The semi-saline lochs have fish close to the marine type; the machair loch fish range between those with medium protection and those with little, and the peatland lochs contain a range of fish with some plates to those that are completely defenceless and small. Low levels of calcium in these lochs may partially explain the lack of bony features, though other kinds of fish manage to extract enough calcium from their environment to grow normally.

Trout, together with birds and eels, are great predators of three-spined sticklebacks; trying to assess predator levels in lochs led to Carl Smith and his teams fishing a range of lochs with special flies made to look like three-spined sticklebacks, and the conclusion that predator numbers did not explain the presence of small defenceless fish. At present he is working on another explanation as to why there should be so many different forms of these fish.

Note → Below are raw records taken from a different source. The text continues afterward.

-- ==== Sys2Proof/Tests/Slice0.lean ====
section
/-! SUPPORT. Tests on fixed values. Every expected value is copied from a table of spec/95_test_vectors.md (the section is
named at each test) or written out from the encoding of spec/30_encoding.md. The witnesses at the end show, for every
obligation with hypotheses, a state and operands that meet them. -/

namespace Sys2Proof.Tests.Slice0

open Sys2Proof Sys2Proof.Machine

/-! ### Command words -/

/-- R61: a reserved bit makes a word ill-formed. -/
theorem test_wf_reserved : reservedClear 0x00000100#32 = false ∧ legal 0x00000101#32 = false ∧ legal 0x80000001#32 = false := by
  decide

/-- R62: an opcode off the list makes a word ill-formed; the edges of the listed ranges do not. -/
theorem test_wf_opcode :
    opcodeListed 0x00000000#32 = false ∧ legal 0x0000002C#32 = false ∧ legal 0x00000004#32 = false ∧
    legal 0x0000000F#32 = false ∧ legal 0x0000001D#32 = false ∧ legal 0x0000001F#32 = false ∧
    legal 0x00000022#32 = false ∧ legal 0x00000003#32 = true ∧ legal 0x0000001C#32 = true ∧ legal 0x00000021#32 = true := by
  decide

theorem test_decode_seed : decode 0b00000000000000000000000000000001#32 = .ok .seed := by decide
theorem test_decode_loadstate : decode 0b00000000000000000000000000000010#32 = .ok .loadstate := by decide
theorem test_decode_rdstatus : decode 0b00000000000000000000000000000011#32 = .ok .rdstatus := by decide
theorem test_decode_bool : decode 0b00000000000000000000000000010000#32 = .ok .bool := by decide
theorem test_decode_bernoulli : decode 0b00000000000000000000000000010001#32 = .ok .bernoulli := by decide
theorem test_decode_u64 : decode 0b00000000000000000000000000010010#32 = .ok .u64 := by decide
theorem test_decode_i64 : decode 0b00000000000000000000000000010011#32 = .ok .i64 := by decide
theorem test_decode_u32 : decode 0b00000000000000000000000000010100#32 = .ok .u32 := by decide
theorem test_decode_i32 : decode 0b00000000000000000000000000010101#32 = .ok .i32 := by decide
theorem test_decode_bounded_u32 : decode 0b00000000000000000000000000010110#32 = .ok .boundedU32 := by decide
theorem test_decode_range_u64 : decode 0b00000000000000000000000000010111#32 = .ok .rangeU64 := by decide
theorem test_decode_range_i64 : decode 0b00000000000000000000000000011000#32 = .ok .rangeI64 := by decide
theorem test_decode_range_u32 : decode 0b00000000000000000000000000011001#32 = .ok .rangeU32 := by decide
theorem test_decode_range_i32 : decode 0b00000000000000000000000000011010#32 = .ok .rangeI32 := by decide
theorem test_decode_open01_f64 : decode 0b00000000000000000000000000011011#32 = .ok .open01F64 := by decide
theorem test_decode_open01_f32 : decode 0b00000000000000000000000000011100#32 = .ok .open01F32 := by decide
theorem test_decode_split : decode 0b00000000000000000000000000100000#32 = .ok .split := by decide
theorem test_decode_fill : decode 0b00000000000000000000000000100001#32 = .ok .fill := by decide

/-- R64: both names of a word that is no command. -/
theorem test_decode_errors :
    decode 0x00000000#32 = .error .unknownOpcode ∧ decode 0x0000002C#32 = .error .unknownOpcode ∧
    decode 0x00000100#32 = .error .reservedBits ∧ decode 0x00001200#32 = .error .reservedBits := by
  decide

/-- The opcode table's own numbering of the bits. -/
theorem test_table_word :
    decodeTableWord 32 0x12 = some .u64 ∧ decodeTableWord 8 0x1C = some .open01F32 ∧ decodeTableWord 32 0x112 = none ∧
    decodeTableWord 40 0x12 = none := by
  decide

/-! ### The functions, against the tables of section 2 -/

/-- V-MIX. -/
theorem test_mix :
    mix128 refSeedMult 0#128 = 0#128 ∧
    mix128 refSeedMult 1#128 = 0x99B9FD56F281C63A95809460F1246E78#128 ∧
    mix128 refSeedMult 2#128 = 0x792C120ED76379D7E80834BFE2C94745#128 ∧
    mix128 refSeedMult 0xFFFFFFFFFFFFFFFFFFFFFFFFFFFFFFFF#128 = 0x6AC5400E9494ABA45ACA59CC0EC17328#128 := by
  decide

/-- V-MIX, the round trace for seed 42. -/
theorem test_mix_rounds :
    mixRound refSeedMult 42#128 = 0xF519F86EE2385B9902AE77A1DD3A832B#128 ∧
    mixRound refSeedMult 0xF519F86EE2385B9902AE77A1DD3A832B#128 = 0xE45A668ACA63E298BB2F194DAC065D7F#128 ∧
    mixRound refSeedMult 0xE45A668ACA63E298BB2F194DAC065D7F#128 = 0x633164D57E273FBED114A242B6C8ACF5#128 := by
  decide

/-- V-MIX: the state SEED constructs, the fallback for seed 0 among them. -/
theorem test_seed_state :
    seedState refSeedMult refSeedFallback 0#128 = ⟨0xF39CC0605CEDC835#64, 0x9E3779B97F4A7C15#64⟩ ∧
    seedState refSeedMult refSeedFallback 1#128 = ⟨0x95809460F1246E78#64, 0x99B9FD56F281C63A#64⟩ ∧
    seedState refSeedMult refSeedFallback 7#128 = ⟨0x107D193BE1338EDC#64, 0x3EBEF563F702E8C7#64⟩ := by
  decide

/-- V-OUT. -/
theorem test_out :
    out ⟨1#64, 0x123456789ABCDEF0#64⟩ = 0x123456789ABCDEF0#64 ∧
    out ⟨0xFFFFFFFFFFFFFFFF#64, 2#64⟩ = 0xFFFFFFFFFFFFFFFF#64 ∧
    out ⟨0xD114A242B6C8ACF5#64, 0x633164D57E273FBE#64⟩ = 0x70CF4007B2DA7693#64 := by
  decide

/-- V-ADV, V-STEP: the reference recurrence over the first draws after SEED 42. -/
theorem test_draws :
    refAdvance ⟨0#64, 1#64⟩ = ⟨0x0000000000010001#64, 0x0000002000000000#64⟩ ∧
    iterate refAdvance 1 ⟨0xD114A242B6C8ACF5#64, 0x633164D57E273FBE#64⟩ = ⟨0x3604C6D4AE7587E9#64, 0x1DF2697644B8D2F9#64⟩ ∧
    iterate refAdvance 6 ⟨0xD114A242B6C8ACF5#64, 0x633164D57E273FBE#64⟩ = ⟨0xF42EEEEA2E1FA81E#64, 0x36F05F971E88C5FF#64⟩ ∧
    wordsFrom refAdvance 3 ⟨0xD114A242B6C8ACF5#64, 0x633164D57E273FBE#64⟩ =
      [0x70CF4007B2DA7693#64, 0x5D701FB95A57327B#64, 0x544B94E518FCE675#64] := by
  decide

/-- V-BND. -/
theorem test_bnd32 :
    bnd32 0x8000000000000000#64 10#32 = 5#32 ∧ bnd32 0x70CF4007B2DA7693#64 10#32 = 4#32 ∧
    bnd32 0xFFFFFFFF00000000#64 10#32 = 10#32 ∧ bnd32 0x8000000000000000#64 1#32 = 1#32 ∧
    bnd32 0x70CF4007B2DA7693#64 0xFFFFFFFF#32 = 1892630535#32 := by
  decide

/-- V-R64, the columns outside the domain and of the full span among them. -/
theorem test_range64 :
    range64 0x70CF4007B2DA7693#64 0#64 0xFFFFFFFFFFFFFFFF#64 = 8128786254236645011#64 ∧
    range64 0x70CF4007B2DA7693#64 0#64 0xFFFFFFFFFFFFFFFE#64 = 8128786254236645010#64 ∧
    range64 0x8000000000000000#64 10#64 20#64 = 15#64 ∧ range64 0xFFFFFFFFFFFFFFFF#64 5#64 5#64 = 5#64 ∧
    range64 0x8000000000000000#64 20#64 10#64 = 9223372036854775823#64 ∧
    range64 0xFFFFFFFFFFFFFFFF#64 20#64 10#64 = 10#64 := by
  decide

/-- V-RI64. -/
theorem test_range_signed64 :
    (range64 0#64 (BitVec.ofInt 64 (-1)) 1#64).toInt = -1 ∧
    (range64 0x70CF4007B2DA7693#64 (BitVec.ofInt 64 (-5)) 5#64).toInt = -1 ∧
    (range64 0x8000000000000000#64 (BitVec.ofInt 64 (-2 ^ 63)) (BitVec.ofInt 64 (2 ^ 63 - 1))).toInt = -9223372036854775808 := by
  decide

/-- V-R32, V-RI32. -/
theorem test_range32 :
    range32 0x70CF4007B2DA7693#64 100#32 200#32 = 144#32 ∧ range32 0x8000000000000000#64 0#32 0xFFFFFFFF#32 = 2147483648#32 ∧
    range32 0x70CF4007B2DA7693#64 0xFFFFFFFE#32 0xFFFFFFFF#32 = 4294967294#32 ∧
    (range32 0x70CF4007B2DA7693#64 (BitVec.ofInt 32 (-2 ^ 31)) (BitVec.ofInt 32 (2 ^ 31 - 1))).toInt = -254853113 ∧
    (range32 0#64 (BitVec.ofInt 32 (-1)) 1#32).toInt = -1 := by
  decide

/-- V-F64. -/
theorem test_open01_f64 :
    open01F64 0x0000000000001000#64 = 0x3F20000000000001#64 ∧ open01F64 0x0000000100000000#64 = 0x3DE0000000100000#64 ∧
    open01F64 0x8000000000000000#64 = 0x3BF8000000000000#64 ∧ open01F64 0xFFFFFFFFFFFFF000#64 = 0x3F2FFFFFFFFFFFFF#64 ∧
    open01F64 0x70CF4007B2DA7693#64 = 0x3FE70CF4007B2DA7#64 := by
  decide

/-- V-F32. -/
theorem test_open01_f32 :
    open01F32 0x0000000000000000#64 = 0x2F000000#32 ∧ open01F32 0x7FFFFFFFFFFFFFFF#64 = 0x3F3FFFFF#32 ∧
    open01F32 0x8000000000000001#64 = 0x2FC00000#32 ∧ open01F32 0x70CF4007B2DA7693#64 = 0x3F3867A0#32 := by
  decide

/-- V-BERN: the rows for the words 1 and 2; the columns 0.0, -0.0, 0.5, 1.0, 2.0, -1.0, +inf, NaN. -/
theorem test_bern :
    [0x0#64, 0x8000000000000000#64, 0x3FE0000000000000#64, 0x3FF0000000000000#64, 0x4000000000000000#64,
      0xBFF0000000000000#64, 0x7FF0000000000000#64, 0x7FF8000000000000#64].map (fun p => bern 1#64 (f64FromBits p)) =
      [false, false, false, true, true, false, true, false] ∧
    [0x0#64, 0x8000000000000000#64, 0x3FE0000000000000#64, 0x3FF0000000000000#64, 0x4000000000000000#64,
      0xBFF0000000000000#64, 0x7FF0000000000000#64, 0x7FF8000000000000#64].map (fun p => bern 2#64 (f64FromBits p)) =
      [false, false, true, true, true, false, true, false] := by
  decide +kernel

/-- V-FILL: 3, 8 and 11 bytes after SEED 42. -/
theorem test_fill_bytes :
    (fillBytes refAdvance 3#64 ⟨0xD114A242B6C8ACF5#64, 0x633164D57E273FBE#64⟩).1 = [0x93#8, 0x76#8, 0xDA#8] ∧
    fillBytes refAdvance 8#64 ⟨0xD114A242B6C8ACF5#64, 0x633164D57E273FBE#64⟩ =
      ([0x93#8, 0x76#8, 0xDA#8, 0xB2#8, 0x07#8, 0x40#8, 0xCF#8, 0x70#8], ⟨0x3604C6D4AE7587E9#64, 0x1DF2697644B8D2F9#64⟩) ∧
    fillBytes refAdvance 11#64 ⟨0xD114A242B6C8ACF5#64, 0x633164D57E273FBE#64⟩ =
      ([0x93#8, 0x76#8, 0xDA#8, 0xB2#8, 0x07#8, 0x40#8, 0xCF#8, 0x70#8, 0x7B#8, 0x32#8, 0x57#8],
        ⟨0x50FA30E856EB51D6#64, 0x59AAA2057ED5F45D#64⟩) := by
  decide

/-- V-STATUS: every row. -/
theorem test_status :
    statusReg ⟨none, false, 0#4⟩ = 0x00#64 ∧ statusReg ⟨some ⟨1#64, 0#64⟩, false, 0#4⟩ = 0x01#64 ∧
    statusReg ⟨some ⟨1#64, 0#64⟩, true, 1#4⟩ = 0x13#64 ∧ statusReg ⟨none, true, 1#4⟩ = 0x12#64 ∧
    statusReg ⟨none, true, 2#4⟩ = 0x22#64 ∧ statusReg ⟨none, true, 3#4⟩ = 0x32#64 := by
  decide

/-! ### One step on a small state -/

/-- Instance 0 holds `b`; its command has the operands `opa` and `opb`. -/
def stateOf (b : Block) (opa opb : Word) : State :=
  { blocks := [(0, b)], port := { target := 0, opa := opa, opb := opb }, pending := [], responses := [] }

/-- Instance 0 holds the state (1, `w`), whose next word is `w` (V-OUT). -/
def drawing (w opa opb : Word) : State := stateOf ⟨some ⟨1#64, w⟩, false, 0#4⟩ opa opb

/-- The reset state with one host event to come. -/
def withEvent (s : State) (e : HostEvent) : State := { s with pending := [e] }

/-- The response just returned: its status code, `RES0`, `RES1` and `BYTES`. -/
def answer (o : Result) : Option (Nat × Word × Word × List Byte) :=
  match o with
  | .next t => t.responses.head?.map (fun e => (e.2.status.code, e.2.res0, e.2.res1, e.2.bytes))
  | .fault _ => none
  | .refused _ => none

/-- STATUS of instance 0 after the step. -/
def statusAfter (o : Result) : Option Word :=
  match o with
  | .next t => some (statusReg (t.block 0))
  | .fault _ => none
  | .refused _ => none

/-- R81: no value is returned and the instance is constructed. -/
theorem test_seed :
    answer (exec .seed (stateOf Block.reset 42#64 0#64)) = some (0, 0#64, 0#64, []) ∧
    statusAfter (exec .seed (stateOf Block.reset 42#64 0#64)) = some 0x01#64 := by
  decide

/-- V-FAULT: SEED at a faulted instance. -/
theorem test_seed_refused :
    answer (exec .seed (stateOf ⟨none, true, 2#4⟩ 1#64 0#64)) = some (4, 0#64, 0#64, []) ∧
    statusAfter (exec .seed (stateOf ⟨none, true, 2#4⟩ 1#64 0#64)) = some 0x22#64 := by
  decide

/-- V-LOAD: one zero word is accepted. -/
theorem test_loadstate :
    exec .loadstate (stateOf Block.reset 1#64 0#64) =
      .next { stateOf ⟨some ⟨1#64, 0#64⟩, false, 0#4⟩ 1#64 0#64 with responses := [(0, ⟨.ok, 0#64, 0#64, []⟩)] } := rfl

/-- V-LOAD: both words zero. -/
theorem test_loadstate_zero :
    answer (exec .loadstate (stateOf Block.reset 0#64 0#64)) = some (3, 0#64, 0#64, []) ∧
    statusAfter (exec .loadstate (stateOf Block.reset 0#64 0#64)) = some 0x32#64 := by
  decide

/-- V-FAULT: RDSTATUS at a faulted instance. -/
theorem test_rdstatus : answer (exec .rdstatus (stateOf ⟨none, true, 2#4⟩ 0#64 0#64)) = some (0, 0x22#64, 0#64, []) := by
  decide

/-- V-BOOL. -/
theorem test_bool :
    answer (exec .bool (drawing 0x8000000000000000#64 0#64 0#64)) = some (0, 1#64, 0#64, []) ∧
    answer (exec .bool (drawing 0x7FFFFFFFFFFFFFFF#64 0#64 0#64)) = some (0, 0#64, 0#64, []) := by
  decide

/-- P3, command 6. -/
theorem test_bernoulli :
    answer (exec .bernoulli (drawing 0xC61905D233033718#64 0x3FE0000000000000#64 0#64)) = some (0, 1#64, 0#64, []) := by
  decide +kernel

/-- V-GOLD: the first word after SEED 42. -/
theorem test_u64 :
    answer (exec .u64 (stateOf ⟨some ⟨0xD114A242B6C8ACF5#64, 0x633164D57E273FBE#64⟩, false, 0#4⟩ 0#64 0#64)) =
      some (0, 0x70CF4007B2DA7693#64, 0#64, []) := by
  decide

/-- V-FAULT: U64 after reset. -/
theorem test_u64_unseeded :
    answer (exec .u64 State.reset) = some (2, 0#64, 0#64, []) ∧ statusAfter (exec .u64 State.reset) = some 0x22#64 := by
  decide

/-- V-INT: the top bit is kept. -/
theorem test_i64 :
    answer (exec .i64 (drawing 0x8000000000000001#64 0#64 0#64)) = some (0, 0x8000000000000001#64, 0#64, []) := by
  decide

/-- V-INT: the high half. -/
theorem test_u32 :
    answer (exec .u32 (drawing 0x0000000100000000#64 0#64 0#64)) = some (0, 1#64, 0#64, []) := by
  decide

/-- V-INT: zero-extended, though -1 is read. -/
theorem test_i32 :
    answer (exec .i32 (drawing 0xFFFFFFFF00000000#64 0#64 0#64)) = some (0, 0x00000000FFFFFFFF#64, 0#64, []) := by
  decide

/-- V-BND; R69: the high half of OPA is ignored. -/
theorem test_bounded_u32 :
    answer (exec .boundedU32 (drawing 0x70CF4007B2DA7693#64 0xABCD00000000000A#64 7#64)) = some (0, 4#64, 0#64, []) := by
  decide

/-- P3, command 11. -/
theorem test_range_u64 :
    answer (exec .rangeU64 (drawing 0xADF5ED006E3176A1#64 0xA#64 0x14#64)) = some (0, 17#64, 0#64, []) := by
  decide

/-- P3, command 4. -/
theorem test_range_i64 :
    answer (exec .rangeI64 (drawing 0x3A02F96E75FCB300#64 0xFFFFFFFFFFFFFFFB#64 5#64)) =
      some (0, 0xFFFFFFFFFFFFFFFD#64, 0#64, []) := by
  decide

/-- P3, command 9. -/
theorem test_range_u32 :
    answer (exec .rangeU32 (drawing 0x33A17973D13741C7#64 0x64#64 0xC8#64)) = some (0, 120#64, 0#64, []) := by
  decide

/-- P3, command 10, and V-RI32: -1 is zero-extended. -/
theorem test_range_i32 :
    answer (exec .rangeI32 (drawing 0xBF1F0E6D5A944C1E#64 0xFFFFFFFB#64 5#64)) = some (0, 3#64, 0#64, []) ∧
    answer (exec .rangeI32 (drawing 0#64 0xFFFFFFFF#64 1#64)) = some (0, 0x00000000FFFFFFFF#64, 0#64, []) := by
  decide

/-- P3, command 5. -/
theorem test_open01_f64_command :
    answer (exec .open01F64 (drawing 0x3C2B247C6E35A873#64 0#64 0#64)) = some (0, 0x3FE3C2B247C6E35A#64, 0#64, []) := by
  decide

/-- P3, command 7. -/
theorem test_open01_f32_command :
    answer (exec .open01F32 (drawing 0x7181B95CA9E4452F#64 0#64 0#64)) = some (0, 0x3E38C0DC#64, 0#64, []) := by
  decide

/-- V-SPLIT-2: the first word is forced odd. -/
theorem test_split :
    (answer (exec .split (stateOf ⟨some ⟨0x107D193BE1338EDC#64, 0x3EBEF563F702E8C7#64⟩, false, 0#4⟩ 0#64 0#64))).map (·.2.1) =
      some 0xE2C4B5374E28F9D9#64 := by
  decide

/-- V-SPLIT-2 under the reference recurrence: both child words and the parent left. -/
theorem test_split_words :
    wordsFrom refAdvance 2 ⟨0x107D193BE1338EDC#64, 0x3EBEF563F702E8C7#64⟩ = [0xE2C4B5374E28F9D8#64, 0xD2FD3CEA6E25D23B#64] ∧
    iterate refAdvance 2 ⟨0x107D193BE1338EDC#64, 0x3EBEF563F702E8C7#64⟩ = ⟨0xD27844DEE6BEEAC9#64, 0x88F20007EAC1504E#64⟩ := by
  decide

/-- V-FILL. -/
theorem test_fill :
    answer (exec .fill (stateOf ⟨some ⟨0xD114A242B6C8ACF5#64, 0x633164D57E273FBE#64⟩, false, 0#4⟩ 3#64 0#64)) =
      some (0, 0#64, 0#64, [0x93#8, 0x76#8, 0xDA#8]) := by
  decide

How does North Uist compare with the Galapagos? One species of finch arrived there about 5 million years ago and over time their descendants have adapted to the different habitats and food sources on the islands in the archipelago, and developed into different forms now recognised as fourteen distinct species. It looks as though the North Uist sticklebacks might be undergoing the same process, but much more rapidly. Whether the tiny defenceless form found in some lochs can really be regarded as the same species as the stoutly armour-plated and spined fish in the sea and lagoons is debateable – but there are all the forms in between.

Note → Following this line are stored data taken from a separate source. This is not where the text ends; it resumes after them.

-- ==== Sys2Proof/Certificates/Slice0/Obligations.lean ====
section
/-! DEFINITION. Certificates/Slice0/Obligations.lean: the statements for the provers. A result is written with the raw fields of
State, not with the model's operations, so that it can be held against the rule beside it. -/

section Statements

open Sys2Proof Sys2Proof.Machine

/-- The reset-value table of 10_state.md R50 with the values of R47, for every value of the parameters (the decisions D24 to D26,
D29 and D36 are the spec's own). No value the model chose is in it. -/
def Obligations.PowerUpValues : Prop :=
  ∀ p : Config.Params,
    ((State.powerUp p).i2c.state = .wait ∧
      (State.powerUp p).i2c.base = {
        cnt := 0, endCycle := p.i2c.tEndCycle, clkHigh := p.i2c.tClkHigh,
        data := p.i2c.tData, sr := 0, rem := p.i2c.width, faultUnderflow := false } ∧
      (State.powerUp p).i2c.start = p.i2c.tStart ∧ (State.powerUp p).i2c.stopLow = p.i2c.tStopLow ∧
      (State.powerUp p).i2c.stopHigh = p.i2c.tStopHigh ∧
      (State.powerUp p).i2c.scl = true ∧ (State.powerUp p).i2c.sdaO = true ∧
      (State.powerUp p).i2c.overlay = { bbEn := false, bbOut := 0b111#3, sync1 := p.i2c.sync1, sync2 := p.i2c.sync2 }) ∧
    ((State.powerUp p).gen.state = .wait ∧
      (State.powerUp p).gen.serial.base = {
        cnt := 0, endCycle := p.gen.tEndCycle, clkHigh := p.gen.tClkHigh,
        data := p.gen.tData, sr := 0, rem := p.gen.width, faultUnderflow := false } ∧
      (State.powerUp p).gen.serial.clk = false ∧ (State.powerUp p).gen.serial.sdo = false) ∧
    ((State.powerUp p).att.state = .wait ∧
      (State.powerUp p).att.serial.base = {
        cnt := 0, endCycle := 8, clkHigh := p.att.tClkHigh,
        data := p.att.tData, sr := 0, rem := p.att.width, faultUnderflow := false } ∧
      (State.powerUp p).att.leHigh = 5 ∧ (State.powerUp p).att.leLow = 15 ∧ (State.powerUp p).att.lcnt = 0 ∧
      (State.powerUp p).att.serial.clk = false ∧ (State.powerUp p).att.serial.sdo = false ∧
      (State.powerUp p).att.le = false) ∧
    ((State.powerUp p).spi.state = .wait ∧
      (State.powerUp p).spi.serial.base = {
        cnt := 0, endCycle := p.spi.tEndCycle, clkHigh := p.spi.tClkHigh,
        data := p.spi.tData, sr := 0, rem := p.spi.width, faultUnderflow := false } ∧
      (State.powerUp p).spi.serial.clk = true ∧ (State.powerUp p).spi.serial.sdo = false ∧
      (State.powerUp p).spi.csn = true ∧
      (State.powerUp p).spi.overlay = { bbEn := false, bbOut := 0b101#3, sync1 := p.spi.sync1, sync2 := p.spi.sync2 })

/-- The second half is about the reference parameters, a DESIGN CHOICE of the model (log 1, log 2, log 3). -/
def Obligations.PowerUpInRange : Prop :=
  (∀ p : Config.Params, p.Legal → (State.powerUp p).InRange) ∧ State.reset.InRange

Dr Smith kindly answered numerous questions and there was some interesting discussion following his fascinating talk. One point of some concern is that other researchers are interested in the North Uist sticklebacks and specimens are in demand. The numbers of the different types in the different lochs are unknown, so whether they might be endangered by over collecting is also unknown. In some lochs there may also be a detrimental effect from, for instance, run-off from application of agricultural fertilisers on the adjacent ground or close to feeder streams, or the presence of fish farms with associated nutrients and build up of fish faeces.

So far the lochs of Benbecula and South Uist seem not to have attracted the same attention; perhaps they also support a diversity of three-spined sticklebacks.

Dr Smith has contributed a paper to the latest volume of the ‘Hebridean Naturalist’, available through the Curracag website, so anyone seeking an authoritative account should look there!